Exercise description:
Where the line with "(s.call .key).outside with" appears below, start writing out lines exactly, and finish with the line with "def exitOutput : Fault → Option Bytes", which is included; write out nothing else.

Excerpted data:
-- ==== Sys2Proof/Machine/Flags.lean ====
section
/-!
DEFINITION. The core has no status flags and no condition codes (R32 of spec/10_state.md): what another machine
would put in a flag, a comparison pushes as a boolean byte (R240) and JCN tests as a popped byte (R246).
-/

namespace Sys2Proof.Machine

/-- The boolean byte of a comparison: 0x01 where it holds, 0x00 where it does not (R240). -/
def boolByte (holds : Bool) : Byte := if holds then 0x01 else 0x00

/-- A condition byte takes the jump when it is not 0x00 (R246). -/
def conditionHolds (c : Byte) : Bool := c ≠ 0

end Sys2Proof.Machine
end

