-- ==== Sys2Proof/Machine/Bus.lean ====
section
/-!
DEFINITION. The device bus (spec/46_device_bus.md): the slots of the port page, input and output of a port, and
the triggers of the system and console devices.
-/

namespace Sys2Proof.Machine

/-- The slot of a port, `p[7:4]` (R380). -/
def slotOf (p : Byte) : BitVec 4 := p.extractLsb' 4 4

/-- The slot-local index of a port, `p[3:0]` (R380). -/
def localOf (p : Byte) : BitVec 4 := p.extractLsb' 0 4

/-- The state with a byte stored in the port page (R382). -/
def storePort (p b : Byte) (s : State) : State := { s with port := s.port.set p b }

/-! ## Input -/

/-- `DevIn(p)`: synthesized in the datetime slot, else the stored byte (R381). -/
def devIn (p : Byte) (s : State) : Byte × State :=
  if slotOf p = 0xC then hostClock (localOf p) s else (s.port.get p, s)

/-- The input of DEI at its width: in short mode two reads, port p and then p +8 1 (R310, D9, D19). -/
def devInW (p : Byte) : (w : Width) → State → BitVec w.bits × State
  | .byte, s => devIn p s
  | .short, s =>
    (joinBytes (devIn p s).1 (devIn (p + 1) (devIn p s).2).1, (devIn (p + 1) (devIn p s).2).2)

/-! ## Output -/

/-- The system device at a local index: the debug view at 0xE, the state at 0xF (R385, R386, R387). -/
def systemTrigger (index : BitVec 4) (s : State) (next : Option Byte → State → Result) : Result :=
  if index = 0xE then
    if s.port.get 0x0E = 0 then next none s else next none (s.call (.debugView s.wst.page s.rst.page))
  else if index = 0xF then
    if s.port.get 0x0F = 0 then next none s else next (some (s.port.get 0x0F)) s
  else next none s

/-- The console device at a local index: standard output at 0x8, standard error at 0x9 (R388 to R392). -/
def consoleTrigger (index : BitVec 4) (s : State) (next : Option Byte → State → Result) : Result :=
  if index = 0x8 then next none (s.call (.stdout (s.port.get 0x18)))
  else if index = 0x9 then next none (s.call (.stderr (s.port.get 0x19)))
  else next none s

/-- A file device at a local index; a step that the device refuses is refused (R384, R435). -/
def fileSlotTrigger (i : FileId) (index : BitVec 4) (s : State) (next : Option Byte → State → Result) : Result :=
  match fileTrigger i index s with
  | .ok t => next none t
  | .error r => .refused r

/-- `Trigger(slot, i)` for port `p`: what the device in its slot does, and its halt code (R384). -/
def trigger (p : Byte) (s : State) (next : Option Byte → State → Result) : Result :=
  if slotOf p = 0x0 then systemTrigger (localOf p) s next
  else if slotOf p = 0x1 then consoleTrigger (localOf p) s next
  else if slotOf p = 0xA then fileSlotTrigger .file0 (localOf p) s next
  else if slotOf p = 0xB then fileSlotTrigger .file1 (localOf p) s next
  else next none s

/-- `DevOut(p, b)` (R382). -/
def devOut (p b : Byte) (s : State) (next : Option Byte → State → Result) : Result :=
  trigger p (storePort p b s) next

/-- `DevOut16(p, v)`: both bytes are stored, then the trigger of p runs, then the trigger of p +8 1 unless the
first gave a halt code (R383, C2, C3, D8). -/
def devOut16 (p : Byte) (v : Word) (s : State) (next : Option Byte → State → Result) : Result :=
  trigger p (storePort (p + 1) (loByte v) (storePort p (hiByte v) s)) fun halt s =>
  match halt with
  | some c => next (some c) s
  | none => trigger (p + 1) s next

/-- The output of DEO at its width (R311). -/
def devOutW (p : Byte) : (w : Width) → BitVec w.bits → State → (Option Byte → State → Result) → Result
  | .byte, b, s, next => devOut p b s next
  | .short, v, s, next => devOut16 p v s next

end Sys2Proof.Machine
end

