-- ==== Sys2Proof/Machine/Tick.lean ====
section
/-!
DEFINITION. The tick (R161 of spec/40_dispatch.md), the host's resumption of a run at the console vector (R502 of
spec/60_exceptions.md), one step of the machine, and the ROM load (R541 of spec/70_reset_and_hazards.md).
-/

namespace Sys2Proof.Machine

/-- The byte at pc and the two bytes after it, addresses wrapping (R83, R161). -/
def fetchBytes (s : State) : List Byte :=
  [s.mem.read s.pc, s.mem.read (s.pc + 1), s.mem.read (s.pc + 2)]

/-- The instruction at pc. Only the LIT forms use the second and third byte (R126). -/
def fetchInstr (s : State) : Instr :=
  decodeOp (s.mem.read s.pc) (s.mem.read (s.pc + 1)) (s.mem.read (s.pc + 2))

/-- One tick: BRK is found before the fetch and pc stays; every other instruction runs with pc at the byte after
its opcode (R161, R172). -/
def tick (s : State) : Result :=
  if s.mem.read s.pc = 0x00 then exec .brk s else exec (fetchInstr s) { s with pc := s.pc + 1 }

/-- The console vector, ports 0x10 and 0x11 (R388, C1). -/
def consoleVector (s : State) : Word := joinBytes (s.port.get 0x10) (s.port.get 0x11)

/-- The host's next key, `none` at the end of its input, and the state after the call (R505, D14). -/
def hostKey (s : State) : Option Byte × State :=
  (answer s.outside.keys Config.keyInput s.outside.draws,
    { s.call .key with outside :=
      { (s.call .key).outside with keys := s.outside.keys.tail, draws := s.outside.draws + 1 } })

/-- The host's event loop after a Break: with a console vector and a key it stores the key in port 0x12, fires no
trigger, sets pc to the vector and resumes (R502, R506, D15). -/
def resume (s : State) : Result :=
  if consoleVector s = 0 then .fault .brokeWithoutVector
  else match hostKey s with
    | (none, _) => .fault .keyInputEnded
    | (some key, t) => .next { t with port := t.port.set 0x12 key, pc := consoleVector s, event := none }

/-- One step: a tick while the run goes on, the host's resumption after a Break, and no step after a Halt or an
Error (R168, R502, R503, R504). -/
def runStep (s : State) : Result :=
  match s.event with
  | none => tick s
  | some .brk => resume s
  | some (.halt code) => .fault (.halted code)
  | some (.error kind) => .fault (.errored kind)

/-- The bytes of a ROM written from 0x0100 on; a ROM of more than 65,280 bytes is refused (R541, D34). -/
def loadRom (rom : List Byte) (s : State) : Result :=
  if romWellFormed rom then .next { s with mem := s.mem.writeBytes 0x0100 rom } else .refused .romTooLong

/-- The launch of a program: reset, then the ROM load (R540). -/
def boot (rom : List Byte) : Result := loadRom rom State.reset

/-- The exit status of the host process after a run that ended, where the source gives or names one: the halt
byte, or `EXIT_NO_VECTOR` (R513, D13); none after an Error or at the end of the key input (D39). -/
def exitStatus : Fault → Option Nat
  | .halted code => some code.toNat
  | .brokeWithoutVector => some Config.exitNoVector.status
  | .errored _ => none
  | .keyInputEnded => none

/-- What the host process writes of its own after a run that ended, where a parameter names it: the output half of
`EXIT_NO_VECTOR` (D13). What a host prints after any other end is the host's alone (R173, R504). -/
def exitOutput : Fault → Option Bytes
  | .brokeWithoutVector => some Config.exitNoVector.output
  | .halted _ => none
  | .errored _ => none
  | .keyInputEnded => none

/-- The 256 bytes of a page in order. -/
def Page.bytes (p : Page) : Bytes := (List.range 256).map fun i => p.get (BitVec.ofNat 8 i)

/-- What a call of the core writes to standard output (R390). -/
def HostCall.onStdout : HostCall → Bytes
  | .stdout b => [b]
  | _ => []

/-- What a call of the core writes to standard error, a debug view in `DEBUG_FORMAT` (R385, R391). -/
def HostCall.onStderr : HostCall → Bytes
  | .stderr b => [b]
  | .debugView wst rst => Config.debugFormat wst.bytes rst.bytes
  | _ => []

/-- The bytes on standard output so far, in order (R505). -/
def State.stdout (s : State) : Bytes := s.outside.calls.flatMap HostCall.onStdout

/-- The bytes on standard error so far, in order (R505). -/
def State.stderr (s : State) : Bytes := s.outside.calls.flatMap HostCall.onStderr

end Sys2Proof.Machine
end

Written solution:
      { (s.call .key).outside with keys := s.outside.keys.tail, draws := s.outside.draws + 1 } })

/-- The host's event loop after a Break: with a console vector and a key it stores the key in port 0x12, fires no
trigger, sets pc to the vector and resumes (R502, R506, D15). -/
def resume (s : State) : Result :=
  if consoleVector s = 0 then .fault .brokeWithoutVector
  else match hostKey s with
    | (none, _) => .fault .keyInputEnded
    | (some key, t) => .next { t with port := t.port.set 0x12 key, pc := consoleVector s, event := none }

/-- One step: a tick while the run goes on, the host's resumption after a Break, and no step after a Halt or an
Error (R168, R502, R503, R504). -/
def runStep (s : State) : Result :=
  match s.event with
  | none => tick s
  | some .brk => resume s
  | some (.halt code) => .fault (.halted code)
  | some (.error kind) => .fault (.errored kind)

/-- The bytes of a ROM written from 0x0100 on; a ROM of more than 65,280 bytes is refused (R541, D34). -/
def loadRom (rom : List Byte) (s : State) : Result :=
  if romWellFormed rom then .next { s with mem := s.mem.writeBytes 0x0100 rom } else .refused .romTooLong

/-- The launch of a program: reset, then the ROM load (R540). -/
def boot (rom : List Byte) : Result := loadRom rom State.reset

/-- The exit status of the host process after a run that ended, where the source gives or names one: the halt
byte, or `EXIT_NO_VECTOR` (R513, D13); none after an Error or at the end of the key input (D39). -/
def exitStatus : Fault → Option Nat
  | .halted code => some code.toNat
  | .brokeWithoutVector => some Config.exitNoVector.status
  | .errored _ => none
  | .keyInputEnded => none

/-- What the host process writes of its own after a run that ended, where a parameter names it: the output half of
`EXIT_NO_VECTOR` (D13). What a host prints after any other end is the host's alone (R173, R504). -/
def exitOutput : Fault → Option Bytes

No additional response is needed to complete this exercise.